In 1977, Taussig moved to a retirement community in Kennett Square, Pennsylvania. Ever active, she continued making periodic trips to the University of Delaware for research work. At the time of her death, she was researching the genetic basis for congenital heart defects in birds.

On May 20, 1986, four days short of her 88th birthday, Taussig was driving a group of friends to vote in a local election when her car collided with another vehicle at an intersection. She died about an hour later at Chester County Hospital, and donated her body to Johns Hopkins.

==Honors==

- 1947: Chevalier (knight) of the Legion d'Honneur
- 1948: Passano Foundation Award for an outstanding contribution to medical science, shared with Alfred Blalock- the first time this award was shared, and the first time it was awarded to a woman
- 1953: Honorary medal from the American College of Chest Physicians
- 1954: Feltrinelli Award
- 1954: Albert Lasker Award for Outstanding Contributions to Medicine
- 1957: Fellow of the American Academy of Arts and Sciences
- 1957: Eleanor Roosevelt Achievement Award
- 1960: Honorary fellow of the American College of Cardiology
- 1963: Gold Heart Award
- 1963: Achievement Award from the American Association of University Women
- 1964: Presidential Medal of Freedom awarded by President Lyndon Johnson
- 1965: The University of Göttingen named its cardiac clinic in honor of Taussig
- 1965: First woman and first pediatrician to be elected president of the American Heart Association
- 1970: Blackwell Award from Hobart and William Smith Colleges
- 1971: Howland Award from the American Pediatric Society
- 1973: Elected to the National Academy of Sciences, 27 years after Blalock was elected for their joint work on the Blalock-Taussig shunt
- 1973: Elected to the American Philosophical Society
- 1973: Inducted into the National Women's Hall of Fame
- 1976: Awarded the Milton S. Eisenhower Medal for Distinguished Service by Johns Hopkins
- 1982: Elizabeth Blackwell Medal awarded by the American Medical Women's Association
- 2005: Johns Hopkins School of Medicine named one of its four colleges in her honor, as well as the Helen B. Taussig Congenital Heart Disease Center
- 2018: The Helen B. Taussig Research Award began to be given out to postdoctoral fellows holding appointments in the Basic Sciences and clinical Departments at the Johns Hopkins School of Medicine

Throughout her career, Taussig earned more than 20 honorary degrees.

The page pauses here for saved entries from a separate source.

-- ==== Sys2Proof/Syntax.lean ====
section
/-! DEFINITION. The instructions: one constructor per row of spec/opcode_table.json, the 17 commands of 30_encoding R95
and the 5 wire packets of 30_encoding R81. -/

namespace Sys2Proof

/-- A row of the opcode table with its operands (30_encoding R96 for commands, R82 to R85 for packets). -/
inductive Instr where
  /-- `RB_PUSH b, item` -/
  | rbPush (b : Byte) (item : Elem)
  /-- `RB_PUSHN b, n, [items]`; `n` is the number of items -/
  | rbPushN (b : Byte) (items : List Elem)
  /-- `RB_COUNT b` -/
  | rbCount (b : Byte)
  /-- `RB_SPACE b` -/
  | rbSpace (b : Byte)
  /-- `RB_PEEK b` -/
  | rbPeek (b : Byte)
  /-- `RB_POP b` -/
  | rbPop (b : Byte)
  /-- `RB_SKIP b` -/
  | rbSkip (b : Byte)
  /-- `RB_CLEAR b` -/
  | rbClear (b : Byte)
  /-- `SEQ_RESET` -/
  | seqReset
  /-- `DP_CONFIG n` -/
  | dpConfig (n : Half)
  /-- `DP_RESET` -/
  | dpReset
  /-- `DP_ADD ch, value` -/
  | dpAdd (ch : Byte) (value : Sample)
  /-- `DP_ADVANCE` -/
  | dpAdvance
  /-- `DP_WRITE` -/
  | dpWrite
  /-- `TP_WRITE req, ts` -/
  | tpWrite (req : Byte) (ts : Stamp)
  /-- `FST_WRITE ts` -/
  | fstWrite (ts : Stamp)
  /-- `LUF_WRITE req, ts, frame_id, frame_ts` -/
  | lufWrite (req : Byte) (ts : Stamp) (frameId : Half) (frameTs : Stamp)
  /-- Wire packet `D`: magic bytes `m n`, sequence byte `s`, one point of samples -/
  | pktD (m n s : Byte) (samples : List Sample)
  /-- Wire packet `M`: two or more points of samples, point after point -/
  | pktM (m n s : Byte) (samples : List Sample)
  /-- Wire packet `N` -/
  | pktN (m n s : Byte) (req : Byte) (ts : Stamp)
  /-- Wire packet `F` -/
  | pktF (m n s : Byte) (ts : Stamp)
  /-- Wire packet `L` -/
  | pktL (m n s : Byte) (req : Byte) (ts : Stamp) (frameId : Half) (frameTs : Stamp)
  deriving DecidableEq, Repr

/-- The command opcodes of 30_encoding R95. -/
inductive Opcode where
  | rbPush | rbPushN | rbCount | rbSpace | rbPeek | rbPop | rbSkip | rbClear
  | seqReset | dpConfig | dpReset | dpAdd | dpAdvance | dpWrite
  | tpWrite | fstWrite | lufWrite
  deriving DecidableEq, Repr

/-- The wire type tags of 30_encoding R81. -/
inductive Tag where
  | d | m | n | f | l
  deriving DecidableEq, Repr

/-- The opcode of a command; a wire packet is no command. -/
def Instr.opcode : Instr → Option Opcode
  | .rbPush _ _ => some .rbPush
  | .rbPushN _ _ => some .rbPushN
  | .rbCount _ => some .rbCount
  | .rbSpace _ => some .rbSpace
  | .rbPeek _ => some .rbPeek
  | .rbPop _ => some .rbPop
  | .rbSkip _ => some .rbSkip
  | .rbClear _ => some .rbClear
  | .seqReset => some .seqReset
  | .dpConfig _ => some .dpConfig
  | .dpReset => some .dpReset
  | .dpAdd _ _ => some .dpAdd
  | .dpAdvance => some .dpAdvance
  | .dpWrite => some .dpWrite
  | .tpWrite _ _ => some .tpWrite
  | .fstWrite _ => some .fstWrite
  | .lufWrite _ _ _ _ => some .lufWrite
  | .pktD _ _ _ _ => none
  | .pktM _ _ _ _ => none
  | .pktN _ _ _ _ _ => none
  | .pktF _ _ _ _ => none
  | .pktL _ _ _ _ _ _ _ => none

/-- A row of 30_encoding R95: one of the 17 commands. -/
def Instr.isCommand (i : Instr) : Bool := i.opcode.isSome

/-- The instance a ring-buffer command names (40_ring_buffer). -/
def Instr.instanceNo : Instr → Option Byte
  | .rbPush b _ => some b
  | .rbPushN b _ => some b
  | .rbCount b => some b
  | .rbSpace b => some b
  | .rbPeek b => some b
  | .rbPop b => some b
  | .rbSkip b => some b
  | .rbClear b => some b
  | .seqReset => none
  | .dpConfig _ => none
  | .dpReset => none
  | .dpAdd _ _ => none
  | .dpAdvance => none
  | .dpWrite => none
  | .tpWrite _ _ => none
  | .fstWrite _ => none
  | .lufWrite _ _ _ _ => none
  | .pktD _ _ _ _ => none
  | .pktM _ _ _ _ => none
  | .pktN _ _ _ _ _ => none
  | .pktF _ _ _ _ => none
  | .pktL _ _ _ _ _ _ _ => none

/-- The packet write commands of 10_state R29: they read `SEQ` and advance it. -/
def Instr.isPacketWrite : Instr → Bool
  | .dpWrite => true
  | .tpWrite _ _ => true
  | .fstWrite _ => true
  | .lufWrite _ _ _ _ => true
  | .rbPush _ _ => false
  | .rbPushN _ _ => false
  | .rbCount _ => false
  | .rbSpace _ => false
  | .rbPeek _ => false
  | .rbPop _ => false
  | .rbSkip _ => false
  | .rbClear _ => false
  | .seqReset => false
  | .dpConfig _ => false
  | .dpReset => false
  | .dpAdd _ _ => false
  | .dpAdvance => false
  | .pktD _ _ _ _ => false
  | .pktM _ _ _ _ => false
  | .pktN _ _ _ _ _ => false
  | .pktF _ _ _ _ => false
  | .pktL _ _ _ _ _ _ _ => false

end Sys2Proof
end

Taussig was a member of several professional societies during her career. She was a member of the American Pediatric Society, the Society for Pediatric Research, and the American College of Physicians.

==Film portrayals==
In the 2004 HBO movie Something the Lord Made about the life of Vivien Thomas, Dr. Taussig was portrayed by Mary Stuart Masterson. The movie was nominated for many awards and won several.